Research in social psychology has long established that racism emerges when people are threatened or confront negative experiences (e.g., economic deprivation). An implicit assumption is that, conversely, positive experiences will be associated with greater tolerance. Using national surveys, the present study contradicts this common sense expectation by revealing that life satisfaction is also positively related to racism. Consistent with relative gratification theory, two psychological processes may partially account for this counterintuitive effect: increased national pride and endorsement of status quo ideologies that support the advantages enjoyed by those who receive benefits from the society (i.e., political conservatism).
- social psychology
- social sciences
- political sociology
- experimental psychology
- politics and social sciences
- political science
- conflict research
Research in the Social Sciences has demonstrated repeatedly that negative experiences (e.g., economic deprivation, frustration, economic threat) increase racism (Brown, 1995). The implied converse is that positive experiences will lead to greater tolerance. While the impact of negative life experiences on racism has been studied for more than half a century, we know very little about the effect of the positive experiences that tend to be associated with life satisfaction (Pettigrew, 2002). Interestingly, recent research in social psychology suggests that positive life experiences may actually be related to elevated levels of racism. This counterintuitive theorizing points to the need to examine the link between racism and life satisfaction.

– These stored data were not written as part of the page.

-- ==== Sys2Proof/Machine/Vec.lean ====
section
/-! DEFINITION. The vector engine: registers and lanes (R104 to R107), legality (R109), the operations (R109 to R114, R121), loads,
stores and the store buffer (R118 to R120), and the passing and issue of vector words (R108, R116, R122 to R125). -/

namespace Sys2Proof.Machine

/-! ### Registers and lanes -/

/-- Bytes of an element of a TYPE, R105. -/
def laneSize (t : Nat) : Nat := if t ≤ 1 then 4 else 2

/-- The floating-point format of a TYPE; INT32 has none. -/
def laneFmt (t : Nat) : FpFmt := if t = 2 then bf16 else if t = 3 then fp16 else fp32

def laneInt (t : Nat) : Bool := decide (t = 1)

/-- Byte `i` of a vector register. -/
def Core.vByte (k : Core) (r i : Nat) : Byte := BitVec.ofNat 8 (mget 0 k.vreg (4096 * r + i))

/-- Element `i` of a vector register, of `size` bytes. -/
def Core.vElem (k : Core) (size r i : Nat) : Nat := leNat ((List.range size).map fun b => k.vByte r (size * i + b))

/-- Bytes written into a vector register; a 32-bit group written whole is good again (R125). -/
def Core.setVBytes (r : Nat) (bs : List (Nat × Byte)) (k : Core) : Core :=
  { k with
    vreg := bs.foldl (fun m b => mset 0 m (4096 * r + b.1) b.2.toNat) k.vreg,
    rfEcc := k.rfEcc.filter fun q => !(decide (q.1 / 1024 = r) &&
      (List.range 4).all fun i => bs.any fun b => decide (b.1 = 4 * (q.1 % 1024) + i)) }

/-- Elements written into a vector register. -/
def Core.setVElems (size r : Nat) (es : List (Nat × Nat)) (k : Core) : Core :=
  k.setVBytes r (es.flatMap fun e => (leBytes size e.2).zipIdx.map fun b => (size * e.1 + b.2, b.1))

/-- A mask register as a number of 1,024 bits. -/
def Core.mask (k : Core) (m : Nat) : Nat := mget 0 k.vmask m

def Core.maskBit (k : Core) (m i : Nat) : Bool := (k.mask m).testBit i

/-- Bits written into a mask register; a 32-bit group of which every bit is written is good again (R125). -/
def Core.setMask (m v : Nat) (written : Nat → Bool) (k : Core) : Core :=
  { k with
    vmask := mset 0 k.vmask m (v % 2 ^ 1024),
    rfEcc := k.rfEcc.filter fun q => !(decide (q.1 / 32 = 1024 + m) && (List.range 32).all fun i => written (q.1 % 32 * 32 + i)) }

/-- Whether element `i` is active, R106 and R107. -/
def Core.isActive (k : Core) (w i : Nat) : Bool := decide (i < k.vl.val) && (!vMen w || k.maskBit (vMsk w) i)

/-- The active elements in ascending order. -/
def Core.active (k : Core) (w : Nat) : List Nat := (List.range k.vl.val).filter (k.isActive w)

/-- Masked-off elements that ZM makes zero. -/
def Core.zeroed (k : Core) (w : Nat) : List Nat :=
  if vMen w && vZm w then (List.range k.vl.val).filter fun i => !k.isActive w i else []

/-- Elements of a destination: the active ones take their results, those ZM names become zero, the others keep theirs (R107). -/
def Core.writeBack (k : Core) (w size : Nat) (rs : List (Nat × Nat)) : Core :=
  k.setVElems size (vVd w) (rs ++ (k.zeroed w).map fun i => (i, 0))

/-- The value of an S register as vector words take it: its low 32 bits (R108, R135). -/
def Core.s32 (k : Core) (n : Nat) : Nat := k.s n % 2 ^ 32

/-- A 32-bit result in an S register clears its upper half (R135). -/
def Core.setS32 (k : Core) (n v : Nat) : Core := k.setS n (v % 2 ^ 32)

/-! ### Stochastic rounding, R114 -/

/-- The rounding of element `i` of a word in a layer command of a step. -/
def Core.vRound (k : Core) (w step i : Nat) : Rnd :=
  rndOf (vRnd w) (srRandom (BitVec.ofNat 64 step) k.srTid (BitVec.ofNat 64 (k.srBase + i * k.srStep)))

/-- SR_BASE advances after a word that rounds stochastically. -/
def Core.srAdvance (w n : Nat) (k : Core) : Core :=
  if vRnd w = 2 then { k with srBase := (k.srBase + n * k.srStep) % 2 ^ 64 } else k

/-! ### Legality, R107 to R109 -/

/-- Operations that R109 lists. -/
def vecOps : List Nat :=
  [0x01, 0x02, 0x03, 0x04, 0x05, 0x06, 0x07, 0x10, 0x11, 0x12, 0x13, 0x14, 0x15, 0x16, 0x17, 0x18, 0x19, 0x1A, 0x1B, 0x1C, 0x1D, 0x1E,
   0x1F, 0x20, 0x21, 0x22, 0x23, 0x30, 0x31, 0x32, 0x33, 0x38, 0x39, 0x3A, 0x3B, 0x3C, 0x3D]

/-- Operations that do not use TYPE. -/
def noType : List Nat := [0x07, 0x1B, 0x1D, 0x20, 0x21, 0x22, 0x23, 0x3C, 0x3D]

def isReduction (op : Nat) : Bool := decide (0x38 ≤ op) && decide (op ≤ 0x3A)

def isPermute (op : Nat) : Bool := decide (0x30 ≤ op) && decide (op ≤ 0x33)

def isStore (op : Nat) : Bool := decide (4 ≤ op) && decide (op ≤ 6)

/-- The word uses RND. -/
def usesRnd (w : Nat) : Bool :=
  [0x10, 0x11, 0x12, 0x13, 0x18, 0x19, 0x1A, 0x1B, 0x1E].contains (vOp w) || (isReduction (vOp w) && (vImm w).testBit 0)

Interestingly for our purpose, recent research reveals that Relative Gratification, the complete opposite of Relative Deprivation, is a powerful determinant of various forms of hostile intergroup attitudes (see, for example, Dambrun, Guimond & Taylor, 2006; Harth, Kessler, & Leach, 2008; Postmes & Smith, 2009).
According to Relative Gratification Theory (Dambrun, Taylor, McDonald, Crush, & Méot, 2006), at least two psychological processes might explain the reasons why increased life satisfaction could lead to higher levels of racism. First, people who feel satisfied with their circumstances in life will naturally feel an elevated attraction to, and pride in, the nation state that supports their desirable living conditions. Importantly, high levels of national pride have been linked to increased racism (Branscombe & Wann, 1992). Second, because people of privilege tend to endorse ideologies that favor the maintenance of their advantaged lifestyle, (right-wing) political conservatism should also mediate this effect. This is because political conservatism provides moral and intellectual support for the status quo by resisting change, and rationalizing the existent inequalities (Jost, Glaser, Kruglanski, & Sulloway, 2003). In sum, we hypothesized a bilinear relationship between the life satisfaction−dissatisfaction continuum and racism, such that the negative and positive extremes of the continuum would be associated with greater racism. Moreover, we hypothesized that the effect of life satisfaction on racism would be mediated by national pride and political conservatism.
Using the 1988 Euro-Barometer Survey, we tested our predictions among participants from four European countries (France, Great Britain, Netherlands, and West Germany; n = 4,056). Different scales assessed four separate constructs: life satisfaction−dissatisfaction, national pride, political conservatism, and racism. Two items comprised the life satisfaction measure (e.g., “All in all to what extent would you say you are satisfied with the life you lead at this time?”; 1 = completely dissatisfied and 10 = completely satisfied; α = .89; Items 118 and 119). National pride was assessed by a single item (i.e., “Would you say you are very proud , quite proud , not very proud , not at all proud , to be [nationality]?” Item 130). A single item assessed political conservatism (i.e., “In political matters, people talk of “the left”  and “the right” . How would you place your views on this scale?” Item 476). Finally, racism was measured using a 21-item scale (e.g., “outgroup members” living here should not push themselves where they are not wanted”; 1 = strongly agree, 4 = strongly disagree; α = .90; Items 331, 332, 335, 337, 338, 339, 342-351, 354-358). “Outgroups” included Turks (Sample 1, n = 1,047) in West Germany, Asians (Sample 2; n = 507) and North Africans (Sample 3; n = 494) in France, Surinamers (Sample 4; n = 496) and Turks (Sample 5; n = 503) in Netherlands, and Asians (sample 6; n = 500) and West Indians (sample 7; n = 509) in Great Britain. Details about the sampling procedures and the full schedule of the Euro-Barometer 30 survey are available in Reif and Melich (1991).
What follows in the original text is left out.